The meat: ground beef, veal, and pork--the perfect trio.
Add a little bit of chopped Italian parsley and grated pecorino romano cheese...
Whipping the eggs... the glue of the meatballs.
Add a little salt...
And a little bit of fresh ground pepper.
Add the meat.
Chef Mac is ready to get his hands dirty... and his professional chef's top!
Mixing the meatballs by hand is the best, and only way to do it.
And who said cooking isn't fun?
Add the eggs to the meat and breadcrumbs mixture.
More hands on mixing... make sure to get the eggs fully incorporated.
Cooking and rooting for the Red Sox... best of both worlds!
Roll them into balls and then roll in flour.
Close up!
Roll them into balls, then roll in flour, and saute them.
And then finish them off by cooking them the rest of the way IN the spaghetti
marinara sauce (to keep them from drying out)!

The Best Part of Thanksgiving--DESSERT! (and a Pumpkin Pie recipe)

My parents' kitchen... PRE-Thanksgiving madness!  Check out those pies cooling though... yum!
My parents' oven - that made Thanksgiving possible!  Thank goodness for double ovens!
My mom crimping the pie edges like I taught her!
And I crimped the one in front!
My mom's magical mixer that I am SO ENVIOUS OF!

PUMPKIN PIE
Ingredients:
4 cups fresh pumpkin, cooked and mashed
1 (14 ounce) can sweetened condensed milk
2 eggs
1 teaspoon ground cinnamon
1/2 teaspoon ground ginger
1/2 teaspoon ground nutmeg
1/2 teaspoon salt
1 (9 inch) deep dish pie crust 
...frozen or homemade, whichever you have time for!

Directions:
Preheat oven to 425 degrees F (220 degrees C.)

In a large bowl, combine pumpkin puree, sweetened condensed milk and eggs. Season with cinnamon, ginger, nutmeg and salt. Mix together with a wire whisk until thoroughly blended. Pour filling into pie crust.

Bake in preheated oven for 15 minutes.

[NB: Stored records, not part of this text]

-- ==== Sys2Proof/Tests/Slice0.lean ====
section
/-! SUPPORT. Tests, with expected results from the spec's vectors (95_test_vectors.md) or computed by hand from its rules,
and for every statement with hypotheses a concrete state and operands that meet them. -/

namespace Sys2Proof.Tests

open Sys2Proof.Machine

/-! ### Well-formedness -/

/-- The one check refuses an ill-formed term: the pseudo-command is no command of the operation map
(30_encoding.md R92). -/
theorem test_wellFormed_refuses_writeId : (Instr.writeId 9 42).wellFormed = false := by decide

theorem test_wellFormed_accepts_read : (Instr.read 5 zero16).wellFormed = true := by decide

/-! ### Decoding: words written out bit by bit from `cw = {block[7:0], op[2:0]}` (30_encoding.md R81, R82) -/

theorem test_decode_reserved0 : decode { cw := 0b00000001000#11, data := zero16 } = .reserved0 1 zero16 := by decide
theorem test_decode_auth : decode { cw := 0b00000000001#11, data := zero16 } = .auth 0 zero16 := by decide
theorem test_decode_confirm :
    decode { cw := 0b10000000010#11, data := Vector.replicate 16 9 } = .confirm 128 (Vector.replicate 16 9) := by decide
theorem test_decode_read : decode { cw := 0b00000101011#11, data := zero16 } = .read 5 zero16 := by decide
theorem test_decode_write :
    decode { cw := 0b00001001100#11, data := encodeU32 42 } = .write 9 (encodeU32 42) := by decide
theorem test_decode_flush : decode { cw := 0b11111111101#11, data := zero16 } = .flush 255 zero16 := by decide
theorem test_decode_reserved6 : decode { cw := 0b00000000110#11, data := zero16 } = .reserved6 0 zero16 := by decide
theorem test_decode_reserved7 : decode { cw := 0b01000000111#11, data := zero16 } = .reserved7 64 zero16 := by decide

/-- WRITE_ID 9, 42 has the command word 0x04C and the data 00×12 00 00 00 2A (95_test_vectors.md, program P3). -/
theorem test_encode_writeId :
    encode (.writeId 9 42) =
      { cw := 0x04C, data := #v[0, 0, 0, 0, 0, 0, 0, 0, 0, 0, 0, 0, 0, 0, 0, 0x2A] } := by decide

/-- The table's numbering: a row gives the 11 bits of the command word, and the data operand's bits are 0. -/
theorem test_decode_tableWord : decodeTableWord 16 0x02B = some (.read 5 zero16) := by decide

/-- A row with a bit above the 139 bits of a command is no command. -/
theorem test_decode_tooWide :
    decodeFlat (2 ^ 139) = .error .tooWide ∧ decodeTableWord 144 (2 ^ 139 + 1) = none := by decide +kernel

/-- Every bit of the largest command is kept. -/
theorem test_flat_allOnes :
    decodeFlat (2 ^ 139 - 1) = .ok (.reserved7 255 (Vector.replicate 16 255)) := by decide +kernel

/-! ### Lines of text (30_encoding.md R91, R92; 95_test_vectors.md section 3) -/

theorem test_line_confirm :
    parseLine "  CONFIRM 1, 2,3,0x04 ; password".toList =
      .ok (some (.confirm 0 #v[1, 2, 3, 4, 0, 0, 0, 0, 0, 0, 0, 0, 0, 0, 0, 0])) := by decide +kernel
theorem test_line_read : parseLine "READ 5".toList = .ok (some (.read 5 zero16)) := by decide +kernel
theorem test_line_op : parseLine ".op 7".toList = .ok (some (.reserved7 0 zero16)) := by decide +kernel
theorem test_line_writeId : parseLine "WRITE_ID 9, 0x2A".toList = .ok (some (.writeId 9 42)) := by decide +kernel
theorem test_line_refused :
    parseLine "; only a comment".toList = .ok none ∧
    parseLine "SEND 1".toList = .error .unknownMnemonic ∧
    parseLine "READ 256".toList = .error .badOperands := by decide +kernel

/-! ### Frames (95_test_vectors.md sections 2.1, 2.2) -/

/-- A configuration in which the open bytes differ from each other, and `DEADLINE_TICKS` is 24. -/
def cfg24 : Config where
  const := Constants.source
  len := #v[0x40, 0x41, 0x42, 0x43, 0x44, 0x45, 0x46, 0x47]
  group := #v[0x50, 0x51, 0x52, 0x53, 0x54, 0x55, 0x56, 0x57]
  code := #v[0x60, 0x61, 0x62, 0x63, 0x64, 0x65, 0x66, 0x67]
  w1Check := 0x77
  clkHzPred := 23

theorem test_frame_confirm :
    frame cfg24 0 #v[1, 2, 3, 4, 0xFF, 0xFF, 0xFF, 0xFF, 0xFF, 0xFF, 0xFF, 0xFF, 0xFF, 0xFF, 0xFF, 0xFF] .confirm =
      [0xAA, 0xBB, 0x43, 0, 0, 0, 0x53, 0x63, 1, 2, 3, 4, 5] := by decide
theorem test_frame_read1 :
    frame cfg24 5 zero16 .read1 =
      [0xAA, 0xBB, 0x44, 0, 0, 0, 0x54, 0x64, 5, 0xFF, 0xFF, 0xFF, 0xFF, 0xFF, 0xFF, 0x60] := by decide
theorem test_frame_read2 :
    frame cfg24 0xFF zero16 .read2 = [0xAA, 0xBB, 0x45, 0, 0, 0, 0x55, 0x65, 0xFF, 0xF5] := by decide
theorem test_frame_write1 :
    frame cfg24 9 zero16 .write1 =
      [0xAA, 0xBB, 0x46, 0, 0, 0, 0x56, 0x66, 4, 0xFF, 0xFF, 0xFF, 0xFF, 0xFF, 0xFF, 0x77] := by decide
theorem test_frame_write2 :
    (frame cfg24 9 (encodeU32 42) .write2).drop 20 = [0, 0, 0, 0x2A, 0x25] := by decide
theorem test_check_write2 : checksum 0x0F (encodeU32 0xDEADBEEF).toList = 0x2D := by decide

/-! ### Single steps -/

/-- A state with nothing coming in: the reset state with the configuration above and the plan given. -/
def at0 (plan : List CycleInput) : State := { State.reset with cfg := cfg24, script := plan }

/-- A transmitting READ. -/
def sending (i : BitVec 5) (plan : List CycleInput) : State :=
  { at0 plan with st := .tx, op := 3, block := 5, step := .read1, idx := i }

/-- A command that is receiving. -/
def receiving (o : BitVec 3) (stp : StepId) (n : BitVec 5) (e : Nat) (held : List Byte) (plan : List CycleInput) :
    State :=
  { at0 plan with
    st := .rx, op := o, block := 5, step := stp, idx := 9, cnt := n, elapsed := e
    stream := { rxHeld := held, txHeld := [] } }

/-- READ past its marker with two bytes captured. -/
def capturing (n : BitVec 5) (e : Nat) (held : List Byte) (plan : List CycleInput) : State :=
  { receiving 3 .read2 n e held plan with
    cap := true, marker := true, capcnt := 2
    rdata := #v[1, 2, 0, 0, 0, 0, 0, 0, 0, 0, 0, 0, 0, 0, 0, 0] }

/-- FLUSH in its FL cycle with bytes in both buffers. -/
def flushing (plan : List CycleInput) : State :=
  { at0 plan with st := .fl, op := 5, stream := { rxHeld := [1, 2], txHeld := [3] } }

/-- A cycle under reset in which a byte comes in. -/
def resetInput : CycleInput := { rst := true, cmd := none, arrive := [7], drain := 0 }

/-- What a step answers, seen through a function. -/
def after {α : Type} (f : State → α) (s : State) : Option α :=
  match step s with
  | .next t => some (f t)
  | .fault _ => none
  | .refused _ => none

/-- Command words placed for the very next step run there: READ enters TX in its first step. -/
theorem test_fetch_read :
    after (fun t => (t.st, t.op, t.block, t.step)) (State.reset.withFetchWord 16 0x02B) = some (.tx, 3, 5, .read1) := by
  decide

/-- K1: `.op 7` ends ILLEGAL with status 0x7006 and `done` (95_test_vectors.md section 2.5). -/
theorem test_fetch_reserved7 :
    after (fun t => (t.st, t.status, t.doneR)) (State.reset.withFetchWord 16 0x007) = some (.idle, 0x7006, true) := by
  decide

/-- K3: `.op 6` ends ILLEGAL with status 0x6006. -/
theorem test_fetch_reserved6 :
    after (fun t => (t.status, t.block)) (State.reset.withFetchWord 16 0x7FE) = some (0x6006, 0xFF) := by decide

/-- P4: `.op 0` ends ILLEGAL with status 0x0006. -/
theorem test_fetch_reserved0 :
    after (fun t => (t.status, t.doneR)) (State.reset.withFetchWord 16 0x000) = some (0x0006, true) := by decide

/-- K4: after the accept of FLUSH, `flush` is 1 and BUSY is 1. -/
theorem test_fetch_flush :
    after (fun t => (t.outputs.flush, t.status)) (State.reset.withFetchWord 16 0x005) = some (true, 0x5001) := by decide

/-- K4: the FL cycle ends FLUSH with status 0x5002 and empties both buffers. -/
theorem test_flush_ends :
    after (fun t => (t.status, t.doneR, t.stream)) (flushing [CycleInput.quiet]) =
      some (0x5002, true, { rxHeld := [], txHeld := [] }) := by decide

/-- A byte offered at `elapsed = D` completes CONFIRM with status 0x2002 (program P6a). -/
theorem test_confirm_last_cycle :
    after (fun t => (t.status, t.doneR, t.stream.rxHeld))
      (receiving 2 .confirm 10 24 [0x11, 0x22] [CycleInput.quiet]) = some (0x2002, true, [0x22]) := by decide

/-- The same byte one cycle later is not taken and the status is 0x201C (program P6b). -/
theorem test_confirm_timeout :
    after (fun t => (t.status, t.doneR, t.stream.rxHeld))
      (receiving 2 .confirm 10 25 [0x11, 0x22] [CycleInput.quiet]) = some (0x201C, true, [0x11, 0x22]) := by decide

/-- The byte after the marker goes to the place CAPCNT (41_receiver_parser.md R145). -/
theorem test_read_captures :
    after (fun t => (t.capcnt, t.rdata[2], t.rdata[1])) (capturing 12 12 [0xAB] [CycleInput.quiet]) =
      some (3, 0xAB, 2) := by decide

/-- The last byte of auth-1 starts auth-2 (42_session_commands.md R173). -/
theorem test_auth_next_step :
    after (fun t => (t.st, t.step, t.idx, t.doneR)) (receiving 1 .auth1 9 9 [0] [CycleInput.quiet]) =
      some (.tx, .auth2, 0, false) := by decide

Reduce the heat to 350 degrees F (175 degrees C) and bake another 35 to 40 minutes or until a knife inserted comes out clean.


Top it off with a few chopped pecans and dust it with cinnamon for a Holiday-worth presentation!

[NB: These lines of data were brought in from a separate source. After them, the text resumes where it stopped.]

-- ==== Sys2Proof/Machine/Operands.lean ====
section
/-! DEFINITION. The wire forms of chapter 11: byte order, the frame check, headers, and the encodings of ports, sets, states,
notices and configuration objects. -/

namespace Sys2Proof.Machine

open Sys2Proof

/-! ### Byte order: most significant byte first ("Conventions") -/

/-- The two bytes of a field. -/
def be16 (x : Half) : List Byte := [x.extractLsb' 8 8, x.extractLsb' 0 8]

/-- The four bytes of a field. -/
def be32 (x : Word) : List Byte :=
  [x.extractLsb' 24 8, x.extractLsb' 16 8, x.extractLsb' 8 8, x.extractLsb' 0 8]

/-- A number in a one-byte field. -/
def byteOf (n : Nat) : Byte := BitVec.ofNat 8 n

/-- A number in a two-byte field. -/
def halfOf (n : Nat) : Half := BitVec.ofNat 16 n

/-- A number in a four-byte field. -/
def wordOf (n : Nat) : Word := BitVec.ofNat 32 n

/-- A signed number in a four-byte field. -/
def wordOfInt (n : Int) : Word := BitVec.ofInt 32 n

/-- A yes-or-no field. DEDUCED (log entry 7): 1 for yes, as 11.2 states for "outstanding". -/
def flagByte (b : Bool) : Byte := if b then 1 else 0

/-- The byte at a place of a body; 0 past its end, where no rule reads it. -/
def byteAt (bs : List Byte) (i : Nat) : Byte := bs.getD i 0

/-- The two-byte field at a place of a body. -/
def halfAt (bs : List Byte) (i : Nat) : Half := byteAt bs i ++ byteAt bs (i + 1)

/-- The four-byte field at a place of a body. -/
def wordAt (bs : List Byte) (i : Nat) : Word := halfAt bs i ++ halfAt bs (i + 2)

/-! ### The frame check (R166) -/

/-- The generator of R166 less its leading term. -/
def crcGenerator : Word := 0x04C11DB7

/-- One bit enters the register (R166). -/
def crcShift (r : Word) : Word := if r.msb then (r <<< 1) ^^^ crcGenerator else r <<< 1

/-- One byte enters the register, most significant bit first (R166). -/
def crcByte (r : Word) (b : Byte) : Word := Nat.repeat crcShift 8 (r ^^^ (b.setWidth 32 <<< 24))

/-- Bytes enter the register one after another. -/
def crcBytes (r : Word) (bs : List Byte) : Word := bs.foldl crcByte r

/-- The register before the first byte (R166). -/
def crcPreset : Word := 0xFFFFFFFF

/-- The four bytes sent as the frame check of these bytes (R166). -/
def frameCheck (bs : List Byte) : List Byte := be32 (~~~(crcBytes crcPreset bs))

/-! ### The header (11.1) -/

/-- The ten bytes of a header. -/
def headerBytes (h : Header) : List Byte :=
  [h.destination, h.source, h.kind, h.hopLimit] ++ be16 h.streamField ++ be16 h.length ++ be16 h.tag

/-- The stream number: the low 12 bits of its field (R167). -/
def streamNo (h : Header) : StreamNo := h.streamField.extractLsb' 0 12

/-- The header with the hop limit lowered by one, as stored at acceptance (R35). -/
def lowerHop (h : Header) : Header := { h with hopLimit := h.hopLimit - 1 }

/-- The kind of a data frame on the wire (11.1). -/
def kindData : Byte := 0x01
/-- The kind of a sync frame on the wire (11.1). -/
def kindSync : Byte := 0x02
/-- The kind of a management request on the wire (11.1). -/
def kindMreq : Byte := 0x03
/-- The kind of a management response on the wire (11.1). -/
def kindMrsp : Byte := 0x04
/-- The kind of an event report on the wire (11.1). -/
def kindEvent : Byte := 0x05

/-- Whether a kind is one of the five (R106). -/
def knownKind (k : Byte) : Bool :=
  k = kindData || k = kindSync || k = kindMreq || k = kindMrsp || k = kindEvent

/-- The hop limit of the frames the gate originates (R106). -/
def originHop : Byte := 16

/-- The header of a frame the gate originates: hop limit 16, stream 0 (R106). -/
def originHeader (destination source kind : Byte) (length : Nat) (tag : Half) : Header :=
  { destination := destination, source := source, kind := kind, hopLimit := originHop, streamField := 0,
    length := halfOf length, tag := tag }

/-! ### Ports and sets (11.2, "Common encodings") -/

/-- The value of a port. -/
def portCode : Port → Byte
  | .t => 0
  | .b0 => 1
  | .b1 => 2
  | .b2 => 3
  | .b3 => 4

/-- The port a value names, if it names one. -/
def portOf (b : Byte) : Option Port := Port.all.find? fun p => portCode p = b

/-- Whether bit `n` of a byte is set. -/
def bitOf (b : Byte) (n : Nat) : Bool := b.getLsbD n

/-- The port set of a byte: bit n for the port of value n. -/
def portSetOf (b : Byte) : PerPort Bool := ⟨bitOf b 0, bitOf b 1, bitOf b 2, bitOf b 3, bitOf b 4⟩

/-- The byte of a port set. -/
def portSetByte (x : PerPort Bool) : Byte :=
  byteOf (x.t.toNat + 2 * x.b0.toNat + 4 * x.b1.toNat + 8 * x.b2.toNat + 16 * x.b3.toNat)

/-- The class set of a byte: bit n for class n. -/
def classSetOf (b : Byte) : Quad Bool := ⟨bitOf b 0, bitOf b 1, bitOf b 2, bitOf b 3⟩

/-- The byte of a class set. -/
def classSetByte (x : Quad Bool) : Byte :=
  byteOf (x.q0.toNat + 2 * x.q1.toNat + 4 * x.q2.toNat + 8 * x.q3.toNat)

/-- The report set of a byte: bit 0 POLICED, bit 1 LATE, bit 2 OVERSIZE. -/
def reportSetOf (b : Byte) : ReportSet := { policed := bitOf b 0, late := bitOf b 1, oversize := bitOf b 2 }

/-- The byte of a report set. -/
def reportSetByte (x : ReportSet) : Byte := byteOf (x.policed.toNat + 2 * x.late.toNat + 4 * x.oversize.toNat)

/-- The class of a value below 4. -/
def classOf (b : Byte) : Fin 4 := Fin.ofNat 4 b.toNat

/-- A policy on the wire. -/
def policyByte : Policy → Byte
  | .pass => 0
  | .block => 1

/-- A session mode on the wire. -/
def sessionModeByte : SessionMode → Byte
  | .observe => 0
  | .edit => 1

/-- An admin state on the wire. -/
def adminByte : Admin → Byte
  | .opened => 0
  | .draining => 1
  | .drained => 2

/-- A link state on the wire. -/
def linkByte (up : Bool) : Byte := if up then 1 else 0

/-- A drain option on the wire. -/
def drainOptionByte : DrainOption → Byte
  | .flush => 0
  | .empty => 1

/-- A sync state on the wire. -/
def syncStateByte : SyncState → Byte
  | .unsynced => 0
  | .acquiring => 1
  | .locked => 2
  | .holdover => 3

/-! ### Notices (11.3) -/

/-- Every kind, in the order of the codes. -/
def NoticeKind.all : List NoticeKind :=
  [.syncState, .cycleMismatch, .commitDone, .linkChange, .drainDone, .streamPoliced, .streamOversize, .streamLate,
    .unknownStream, .poolExhausted, .sessionExpired, .sinkLost, .restarted, .overflow]

/-- The code of a kind. -/
def noticeCode : NoticeKind → Nat
  | .syncState => 1
  | .cycleMismatch => 2
  | .commitDone => 3
  | .linkChange => 4
  | .drainDone => 5
  | .streamPoliced => 6
  | .streamOversize => 7
  | .streamLate => 8
  | .unknownStream => 9
  | .poolExhausted => 10
  | .sessionExpired => 11
  | .sinkLost => 12
  | .restarted => 13
  | .overflow => 14

/-- The sixteen bits of an overflow set: bit k − 1 for kind k. -/
def overflowBits (ks : List NoticeKind) : Half :=
  ks.foldl (fun acc k => acc ||| (1 <<< (noticeCode k - 1))) 0

/-- The stream field of a notice; a frame of stream 0 leaves it absent (R167). -/
def noticeStream (n : StreamNo) : Option StreamNo := if n = 0 then none else some n

/-- The detail of DRAIN_DONE: the reason (0 COMPLETE, 1 LINK) above the flushed count. -/
def drainDetail (byLink : Bool) (flushed : Nat) : Word :=
  (if byLink then (1 : Byte) else 0) ++ BitVec.ofNat 24 flushed

/-- The detail of OVERFLOW: the overflow set above the lost count. -/
def overflowDetail (ks : List NoticeKind) (lost : Nat) : Word := overflowBits ks ++ halfOf lost

/-- The fourteen bytes of a notice. -/
def noticeBytes (n : Notice) : List Byte :=
  be16 n.sequence ++ [byteOf (noticeCode n.kind)] ++ [(n.port.map portCode).getD 0xFF] ++
    be16 ((n.stream.map fun x => x.setWidth 16).getD 0) ++ be32 n.cycle ++ be32 n.detail

/-- The payload of a report: the count, then the notices. -/
def reportPayload (ns : List Notice) : List Byte := byteOf ns.length :: (ns.map noticeBytes).flatten

/-! ### Configuration objects (11.2) -/

/-- The eight fields of a stream entry: ten bytes. -/
def streamBytes (e : StreamEntry) : List Byte :=
  be16 (e.stream.setWidth 16) ++ [portCode e.ingress, portSetByte e.egress, byteOf e.cls.val] ++
    be16 (halfOf e.maxPayload) ++ [byteOf e.budget, byteOf e.lifetime, reportSetByte e.report]

/-- The four fields of a window: ten bytes. -/
def windowBytes (w : Window) : List Byte :=
  [portCode w.port] ++ be32 (wordOf w.start) ++ be32 (wordOf w.length) ++ [classSetByte w.classes]

/-- The eight parameters in presence-mask order: sixteen bytes. -/
def paramsBytes (p : Params) : List Byte :=
  be32 (wordOf p.cycleLength) ++ be32 (wordOf p.syncOffset) ++ be16 (halfOf p.halfWidth) ++ [byteOf p.lockTolerance] ++
    be16 (halfOf p.stepThreshold) ++ [byteOf p.holdoverLimit, policyByte p.policy, byteOf p.retransmitTime]

/-! ### Statuses (11.2) -/

/-- The status codes of R141. -/
inductive Status where
  | ok | armed | disarmed | tooLate | noSession | sequence | mode | claimed | full | invalid | range | notFound
  | tableFull | busyArmed | badRequest | portState
  deriving DecidableEq, Repr

/-- The value of a status. -/
def statusByte : Status → Byte
  | .ok => 0x00
  | .armed => 0x01
  | .disarmed => 0x02
  | .tooLate => 0x03
  | .noSession => 0x10
  | .sequence => 0x11
  | .mode => 0x12
  | .claimed => 0x13
  | .full => 0x14
  | .invalid => 0x20
  | .range => 0x21
  | .notFound => 0x22
  | .tableFull => 0x23
  | .busyArmed => 0x24
  | .badRequest => 0x30
  | .portState => 0x31

/-! ### Frames on the wire -/

/-- The header of an own frame (R77, R141, R155). -/
def OwnFrame.header (f : OwnFrame) : Header :=
  originHeader f.destination f.source (match f.kind with | .response => kindMrsp | .report => kindEvent)
    f.payload.length f.tag

/-- The header and payload of a branch sync frame (R101). -/
def syncFrameBytes (source : Byte) (number : Word) (cycleLength : Nat) : List Byte :=
  headerBytes (originHeader 255 source kindSync 8 0) ++ be32 number ++ be32 (wordOf cycleLength)

/-- The start sequence (11.1). -/
def startSequence : List Byte := [0xAA, 0xAA, 0xAA, 0x4B]

/-- Header and payload of the frame a transmitter carries. -/
def txFrameBytes (store : FrameStore) : TxFrame → List Byte
  | .data d => ((store.frames.find? fun f => f.ref = d.frame).map (·.bytes)).getD []
  | .own f => headerBytes f.header ++ f.payload
  | .sync source number len => syncFrameBytes source number len

/-- What a transmitter puts on the line: the start sequence, the frame's bytes, and the frame check computed over them as
sent (R67, R77, R166). -/
def wireImage (store : FrameStore) (f : TxFrame) : List Byte :=
  startSequence ++ txFrameBytes store f ++ frameCheck (txFrameBytes store f)

end Sys2Proof.Machine
end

Filled with pumpkin filling.
One of the finished, perfectly-golden Pumpkin Pies... Look at that crust! 
Another pie my mom made at my Uncle Mark's request: Lemon Meringue Pie
--complete with little mountains on top! 
That's 5 pies and 2 cakes plus cookies people! 2 Pumpkin Pies, Coffee Cake on top 
of a box of Homemade Oatmeal Chocolate Chip Cookies, Apple Cake,  
Apple Pie, and Pecan Pie in back!


More Thanksgiving pictures and recipes to come...


Monday, November 29

What to Make for Dessert When You Don't Want to Make Anything...

After the craziness that was Thanksgiving, the last thing I want to do is spend lots of time cooking an extravagant meal or dessert.  Trouble is that it's Miss A's (and her twin Miss L, of course) birthday on Friday!  Birthdays require cakes and desserts and there will most certainly be a cake, just later in the week.  We are having a bunch of people over for a Birthday/Holiday Party and need some munchies to provide our guests along with their Holiday drinks.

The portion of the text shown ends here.